Liturgia del 18º DOMINGO ORDINARIO 2026 (A)
"Una Misa para ILUMINAR y MOVER, sin dar órdenes a Dios"
Comentario Inicial:
Esta Liturgia de la Misa va dirigida a TODOS (de arriba o de abajo) que quieran ORAR con la coherencia de una Religión ACTIVA, poco conocida por la mayoría y nada enseñada.
El Padre lo tiene TODO hecho y bien hecho. Todo concedido y perdonado. Todo está preestablecido en las “leyes de la Naturaleza”. Es eterno y habita fuera del tiempo y del espacio. Lo que hizo una vez es no admite rectificación.
Es absurdo pedirle que meta la mano en nuestro mundo y nos resuelva lo que ya ha delegado en nuestra gobernanza. No existe un "dios por fascículos", al que inútilmente se pretende hacer cambiar. Ni una “marioneta sagrada” que podamos manipular a nuestro antojo.
Somos los gestores de nuestro mundo y de todo lo que en él suceda. Todo depende de nosotros, que contamos con el regalo de la "imagen y semejanza". Dios no puede contravenir nuestra LIBERTAD y meter la mano en nuestras decisiones. Contamos con el “reino de Dios” que yace o vive en nuestro interior para iluminar y fortalecer nuestras decisiones.
El reconocerlo y vivirlo en COMUNIDAD nos ayuda, contagia, responsabiliza e impulsa. Todo lo demás es "placebo ingenuo". De arriba no bajará nada. Solo de nuestra conciencia y nuestras manos pueden salir soluciones.
La Religión PASIVA cree fanáticamente que todo depende de Dios, que hace y deshace a su antojo todo lo que nos ocurre. Por eso se insiste en forzar su voluntad con peticiones para que se adapte a nosotros. Torpe, ingenua y desesperante actividad impuesta por “guías ciegos” que conducen masas sometidas y frustradas.

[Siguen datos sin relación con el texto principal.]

-- ==== Sys2Proof/Safety.lean ====
section
/-! DEFINITION. What a sound state of the part is, in the terms the claims use: the permit, the memories, the queues, the
catalogue's order of generations, the registers of the port. -/

namespace Sys2Proof.Machine

/-- The condition under which CONFORM is asserted (R103), from the verdicts themselves: the line is RUNNING, the required set of
the active format is not empty, and every station passes. -/
def permitCondition (p : Part) : Bool :=
  match p.line.state, p.line.active with
  | .running, some F =>
    !(requiredSet p F).isEmpty && (List.range p.line.stations.length).all fun n => (stationStateOf p n).passing
  | _, _ => false

/-- CONFORM is asserted exactly while its condition holds; a part that does not run has no line state but UNREADY. -/
def PermitHonest (s : State) : Prop :=
  s.part.line.conform = permitCondition s.part ∧ (s.part.on = false → s.part.line.state = .unready)

/-- Host memory and the flash are in canonical form. -/
def MemoriesCanonical (s : State) : Prop := Mem.wf hostBlank s.part.host = true ∧ Mem.wf flashBlank s.part.store.flash = true

/-- Neither queue holds more than its room (R62, R8). -/
def QueuesBounded (s : State) : Prop :=
  s.part.engine.queue.length ≤ Config.checkQueueRoom ∧ s.part.cat.queue.length ≤ Config.catalogueQueueRoom

/-- Within an entry previous < current < staged, and each is below the generation counter (R2). -/
def Entry.ordered (e : Entry) : Prop :=
  (∀ a ∈ e.previous, ∀ b ∈ e.current, a.number < b.number) ∧ (∀ a ∈ e.previous, ∀ b ∈ e.staged, a.number < b.number) ∧
  (∀ a ∈ e.current, ∀ b ∈ e.staged, a.number < b.number) ∧ ∀ g ∈ e.generations, g.number < e.counter

/-- Every entry keeps the order of its generations. -/
def GenerationsOrdered (s : State) : Prop := ∀ e ∈ s.part.cat.entries, e.ordered

/-- No two entries have the same key (R1). -/
def KeysDistinct (s : State) : Prop := (s.part.cat.entries.map Entry.key).Nodup

/-- The port's registers read as R140 leaves them: the low 12 bits of the base 0, the bundle count 4 to 64. -/
def PortLegal (s : State) : Prop :=
  s.part.port.baseLo &&& 0xFFF#32 = 0#32 ∧ 4 ≤ s.part.port.count ∧ s.part.port.count ≤ 64

/-- The tables keep their sizes: 16 stations, 64 rule sets, 64 bundles, and as many units as there were. -/
def TablesWhole (s : State) : Prop :=
  s.part.line.stations.length = 16 ∧ s.part.rules.length = 64 ∧ s.part.port.bundles.length = 64

/-- RESET# arrives during this transfer. -/
def resetsDuring (x : Xfer) : Bool :=
  match x.event with
  | some (.reset _) => true
  | some (.disable _ _) => false
  | some .ask => false
  | none => false

/-- The volatile items of the store as R124 gives them after RESET#: nothing in progress, pinned, marked or open; R, the bad-unit list,
the classes and the live pages not known. -/
def StoreVolatilesReset (s : Store) : Prop :=
  s.bank0 = [] ∧ s.bank1 = [] ∧ s.openUnit = none ∧ s.lastBank = none ∧ s.runFlag = false ∧ s.recordSize = none ∧
  ∀ u, (s.unit u).readers = 0 ∧ (s.unit u).weak = false ∧ (s.unit u).pending = false ∧ (s.unit u).skip = false ∧
    (s.unit u).passed = false ∧ (s.unit u).bad = false ∧ (s.unit u).cls = none ∧ (s.unit u).live = 0

/-! ## Situations the claims speak of -/

/-- It is the turn of the head of the catalogue queue. -/
def RequestTurn (s : State) (r : Request) (rest : List Request) : Prop :=
  s.part.on = true ∧ cuTurn s.part = .request ∧ s.part.cat.queue = r :: rest

/-- The journal takes k records: the next slot lies in unit u, the room test passes, a number is left (R127, R125). -/
def RoomFor (p : Part) (u k : Nat) : Prop :=
  slotPlace p.store p.cat.writeUnit false = .here u ∧ k + Config.largestSnapshot ≤ freeRoom p ∧ p.cat.nextSeq ≤ top32

/-- A request is handed to the port with a code, a result area and findings. -/
def Completes (p q : Part) (r : Request) (code : Code) (result findings : Option (List Byte)) : Prop :=
  q.port.completions = p.port.completions ++
    [{ bundle := r.bundle, sheet := r.sheet, enablement := r.enablement, quiet := r.quiet, code := code, result := result
       findings := findings }]

/-- The head request is over: its completion handed over, the Catalogue Unit between requests, the rest still queued. -/
def EndsRequest (s t : State) (r : Request) (rest : List Request) (code : Code) (result : List Byte) : Prop :=
  Completes s.part t.part r code (some result) none ∧ t.part.cat.work = .idle ∧ t.part.cat.req = none ∧ t.part.cat.queue = rest ∧
  t.pending = s.pending

/-- The head request has asked unit u for the slot of the first of its records, and nothing recorded has changed yet (R10). -/
def BeginsRecord (s t : State) (r : Request) (rest : List Request) (u : Nat) (recs : List JournalRecord) (w : Writer) : Prop :=
  t.pending = s.pending ∧ t.part.cat.queue = rest ∧ t.part.cat.req = some r ∧
  t.part.store = s.part.store.ask .catalogue
    (.programSlot u (s.part.store.unit u).slots (slotEncode s.part.cat.nextSeq (recs.headD .commitEnd))) ∧
  t.part.cat.await = some (.slot recs s.part.cat.nextSeq w) ∧ t.part.cat.nextSeq = s.part.cat.nextSeq + 1 ∧
  t.part.cat.entries = s.part.cat.entries ∧ t.part.rules = s.part.rules ∧ t.part.engine = s.part.engine ∧
  t.part.host = s.part.host ∧ t.part.att = s.part.att ∧ t.part.port.completions = s.part.port.completions

/-- The port with its cursor one sheet on (R147): past sheet 7 its bundle is no longer fresh, and the next bundle, or bundle 0 after the
last, follows. -/
def Port.pastSheet (x : Port) : Port :=
  if x.cursorS = 7 then
    { x with
      cursorB := if x.cursorB + 1 < x.count then x.cursorB + 1 else 0, cursorS := 0
      bundles := modifyNth (fun y => { y with fresh := false }) x.cursorB x.bundles }
  else { x with cursorS := x.cursorS + 1 }

/-- What a scan that goes on past the sheet at the cursor finds there: a BLANK sheet in a fresh bundle, or a bundle not fresh. -/
def EndsAfterSheet (p : Part) : Prop :=
  (p.port.pastSheet.bundle p.port.pastSheet.cursorB).fresh = true →
    p.port.pastSheet.sheetAddress p.port.pastSheet.cursorB p.port.pastSheet.cursorS + 256 ≤ 2 ^ 64 ∧
    p.hostRead (p.port.pastSheet.sheetAddress p.port.pastSheet.cursorB p.port.pastSheet.cursorS) 1 = [0x00#8]

/-- The port state in which such a scan ends (R145). -/
def Port.stateAfterSheet (x : Port) : PortState :=
  if (x.pastSheet.bundle x.pastSheet.cursorB).fresh then .running else .waiting

/-- A line request can be taken at the cursor of a READY part, from a SUPERVISOR: the port is live, the cursor's bundle fresh, the
sheet inside the address space, bus mastering on. -/
def LineTurn (s : State) (head : SheetHead) : Prop :=
  s.part.on = true ∧ s.part.port.live = true ∧ s.part.device = .ready ∧
  (s.part.port.bundle s.part.port.cursorB).fresh = true ∧ s.part.pins.mastering = true ∧
  s.part.port.sheetAddress s.part.port.cursorB s.part.port.cursorS + 256 ≤ 2 ^ 64 ∧ head.origin = 1#8

/-- A line request has been decided at its take: its completion, OK, waits at the port. -/
def LineDone (s t : State) (head : SheetHead) (items : List (Nat × List Byte)) : Prop :=
  t.pending = s.pending ∧
  t.part.port.completions = s.part.port.completions ++
    [{ bundle := s.part.port.cursorB, sheet := s.part.port.cursorS, enablement := s.part.port.enablement.getD 0
       quiet := head.flags.getLsbD 0, code := .ok, result := some (resultArea items), findings := none }]

/-- Every verdict returned to UNCHECKED with the present second and a given epoch; nothing else of an entry changes. -/
def uncheckedAll (es : List Entry) (second epoch : Nat) : List Entry :=
  es.map fun e => { e with verdict := .unchecked, second := second, epoch := epoch }

/-- A catalogue request that needs the key comes from a SUPERVISOR with the key on, and the part is READY (R9, R76). -/
def Admitted (s : State) (r : Request) : Prop := s.part.device = .ready ∧ r.origin = 1#8 ∧ r.keyOn = true ∧ frozen s.part r = false

/-- Every field of a generation fits its place in a slot (R165, Record Slot). -/
def Generation.fits (g : Generation) : Prop :=
  g.number < 2 ^ 32 ∧ g.length < 2 ^ 16 ∧ g.unit < 2 ^ 16 ∧ g.first < 2 ^ 8 ∧ g.pages < 2 ^ 8 ∧ g.crc < 2 ^ 32

/-- Every part of a key fits its byte. -/
def keyFits (k : Key) : Prop := k.station < 2 ^ 8 ∧ k.block < 2 ^ 8 ∧ k.format < 2 ^ 8

/-- Every field of a record fits its place in a slot (R165, Record Slot); an undefined station has no byte order to carry. -/
def JournalRecord.Fits : JournalRecord → Prop
  | .entry _ e =>
    keyFits e.key ∧ e.ruleSet < 2 ^ 8 ∧ e.counter < 2 ^ 32 ∧ ∀ g, g ∈ e.staged ∨ g ∈ e.current ∨ g ∈ e.previous → g.fits
  | .entryGone k => keyFits k
  | .ruleset _ n i => n < 2 ^ 8 ∧ i.unit < 2 ^ 16 ∧ i.first < 2 ^ 8 ∧ i.pages < 2 ^ 8 ∧ i.count < 2 ^ 16 ∧ i.crc < 2 ^ 32
  | .rulesetGone n => n < 2 ^ 8
  | .station n s => n < 2 ^ 8 ∧ s.name.length = 8 ∧ (s.defined = false → s.order = .big)
  | .param ps => ps.staleness < 2 ^ 32
  | .format f => f < 2 ^ 8
  | .bad us => us.length ≤ 16 ∧ ∀ u ∈ us, u < 2 ^ 16
  | .commitBegin f n => f < 2 ^ 8 ∧ n < 2 ^ 16
  | .commitEnd => True
  | .snapBegin r => r < 2 ^ 8
  | .snapEnd n => n < 2 ^ 16

end Sys2Proof.Machine
end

La promocionada INTERCESIÓN es pura IDOLATRÍA. El Abba te constituye y te habita. Es un torrente que te envuelve y protege. Nada ni nadie puede interponerse, ni darte más.

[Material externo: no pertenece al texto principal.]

-- ==== Sys2Proof/Certificates/Slice0/Obligations.lean ====
section
/-! DEFINITION. The statements about the model, one definition each. -/

open Sys2Proof Sys2Proof.Machine

/-! ## The machine -/

/-- A step runs the command at the front of the queue with the queue's rest; with none waiting the part idles (the idling is the
model's choice, log 1). -/
def Obligations.StepRunsTheFrontCommand : Prop :=
  ∀ s : State, (∀ c cs, s.pending = c :: cs → step s = exec c { s with pending := cs }) ∧ (s.pending = [] → step s = .next s)

/-! ## Invariants kept by every step -/

/-- R103: CONFORM is asserted exactly while the line is RUNNING, the required set of F is not empty and every station passes. -/
def Obligations.PermitIsHonestAfterEveryStep : Prop := ∀ s t : State, PermitHonest s → step s = .next t → PermitHonest t

/-- R2: the order of the generations of an entry is kept by every step but mount, which rebuilds entries from the flash. -/
def Obligations.GenerationOrderIsKept : Prop :=
  ∀ s t : State, (∀ env cs, s.pending ≠ .resetRelease env :: cs) → GenerationsOrdered s → step s = .next t → GenerationsOrdered t

/-- R1: no step makes two entries with the same key, mount included. -/
def Obligations.KeysStayDistinct : Prop := ∀ s t : State, KeysDistinct s → step s = .next t → KeysDistinct t

/-- Host memory and flash keep their canonical form; the form is the model's own (logs 2 and 3). -/
def Obligations.MemoriesStayCanonical : Prop := ∀ s t : State, MemoriesCanonical s → step s = .next t → MemoriesCanonical t

/-- R62, R8, R140, R86, R23: no step puts more than 12 requests in the check queue or more than 4 in the catalogue queue; the base
stays a multiple of 4096, the bundle count in 4 to 64, and the tables keep their sizes. -/
def Obligations.QueuesAndTablesStayLegal : Prop :=
  ∀ s t : State, QueuesBounded s ∧ PortLegal s ∧ TablesWhole s → step s = .next t → QueuesBounded t ∧ PortLegal t ∧ TablesWhole t

/-- The state after RESET# meets every invariant. -/
def Obligations.ResetMeetsTheInvariants : Prop :=
  PermitHonest State.reset ∧ GenerationsOrdered State.reset ∧ KeysDistinct State.reset ∧ MemoriesCanonical State.reset ∧
  QueuesBounded State.reset ∧ PortLegal State.reset ∧ TablesWhole State.reset

/-! ## Rules of the whole machine -/

/-- R103: whatever the command, when CONFORM passes from asserted to deasserted in a part that goes on running, CONFORM_LOST is
pending after it. -/
def Obligations.LosingConformIsRaised : Prop :=
  ∀ (c : Instr) (s t : State), exec c s = .next t → s.part.line.conform = true → t.part.line.conform = false → t.part.on = true →
    t.part.isPending .conformLost = true

/-- R93: no command but a line request (taken by itself or in a scan) or a reset changes the verdict epoch; a reset that arrives during
the transfers of a command is one. -/
def Obligations.EpochMovesOnlyByLineRequest : Prop :=
  ∀ (c : Instr) (s t : State), exec c s = .next t →
    (match c with
      | .openChangeover _ _ _ => False
      | .abandonChangeover _ => False
      | .scan _ => False
      | .resetAssert _ _ => False
      | .resetRelease _ => False
      | .powerLoss _ => False
      | .completionWrite io => io.all (fun x => !resetsDuring x) = true
      | .statusUpdate io => io.all (fun x => !resetsDuring x) = true
      | .portEnable _ _ io => io.all (fun x => !resetsDuring x) = true
      | .exctlConfig _ io => io.all (fun x => !resetsDuring x) = true
      | _ => True) → t.part.line.epoch = s.part.line.epoch

/-- R92: outside mount, a change of the line state, the active or the target format leaves LINE_STATE pending in a part that goes
on running. -/
def Obligations.LineChangeIsRaised : Prop :=
  ∀ (c : Instr) (s t : State), exec c s = .next t → (∀ env, c ≠ .resetRelease env) → t.part.on = true →
    (t.part.line.state ≠ s.part.line.state ∨ t.part.line.active ≠ s.part.line.active ∨ t.part.line.target ≠ s.part.line.target) →
    t.part.isPending .lineState = true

“No te harás imagen, ni ninguna semejanza de lo que esté arriba en el cielo, ni abajo en la tierra, ni en las aguas bajo la tierra. No te postrarás ante ellas ni les darás culto…” (Ex 20,4 – Dt 5,8).
“Al Señor tu Dios adorarás, y a Él solo darás culto” (Mt 4,10 – Lc 4,8).
Y empezamos:
El amor permanente y entrañable de Dios Padre, que nos habita y sostiene, la presencia luminosa de Jesús Resucitado, su Luz y el impulso de su Espíritu ESTÁN con todos vosotros.
Y con tu Espíritu
MONICIÓN DE ENTRADA
Los medios de comunicación nos recuerdan, casi a diario, el hambre física de alimento en muchas partes del mundo. Hay también mucha hambre espiritual, hambre y sed de valores, de algo a lo que agarrarse y que hay que esperar.
Jesús dio a la gente el alimento de la compasión, de su palabra luminosa, y especialmente el alimento de su ejemplo.
Nos invita ahora a nosotros, sus discípulos de hoy, a entregarnos como alimento y bebida para otros. Celebremos la Eucaristía fortaleciendo nuestra adhesión a Él y fortaleciendo nuestra fraternidad
ACTO DE RECONOCIMIENTO
Escucharemos en la homilía un precioso cuento que nos recuerda que Dios nos hizo para realizar sus obras, para ser sus manos y pies. Y para ello nos dotó de cualidades y dones que debemos poner al servicio de los demás. Los reconocemos y nos comprometemos a ello.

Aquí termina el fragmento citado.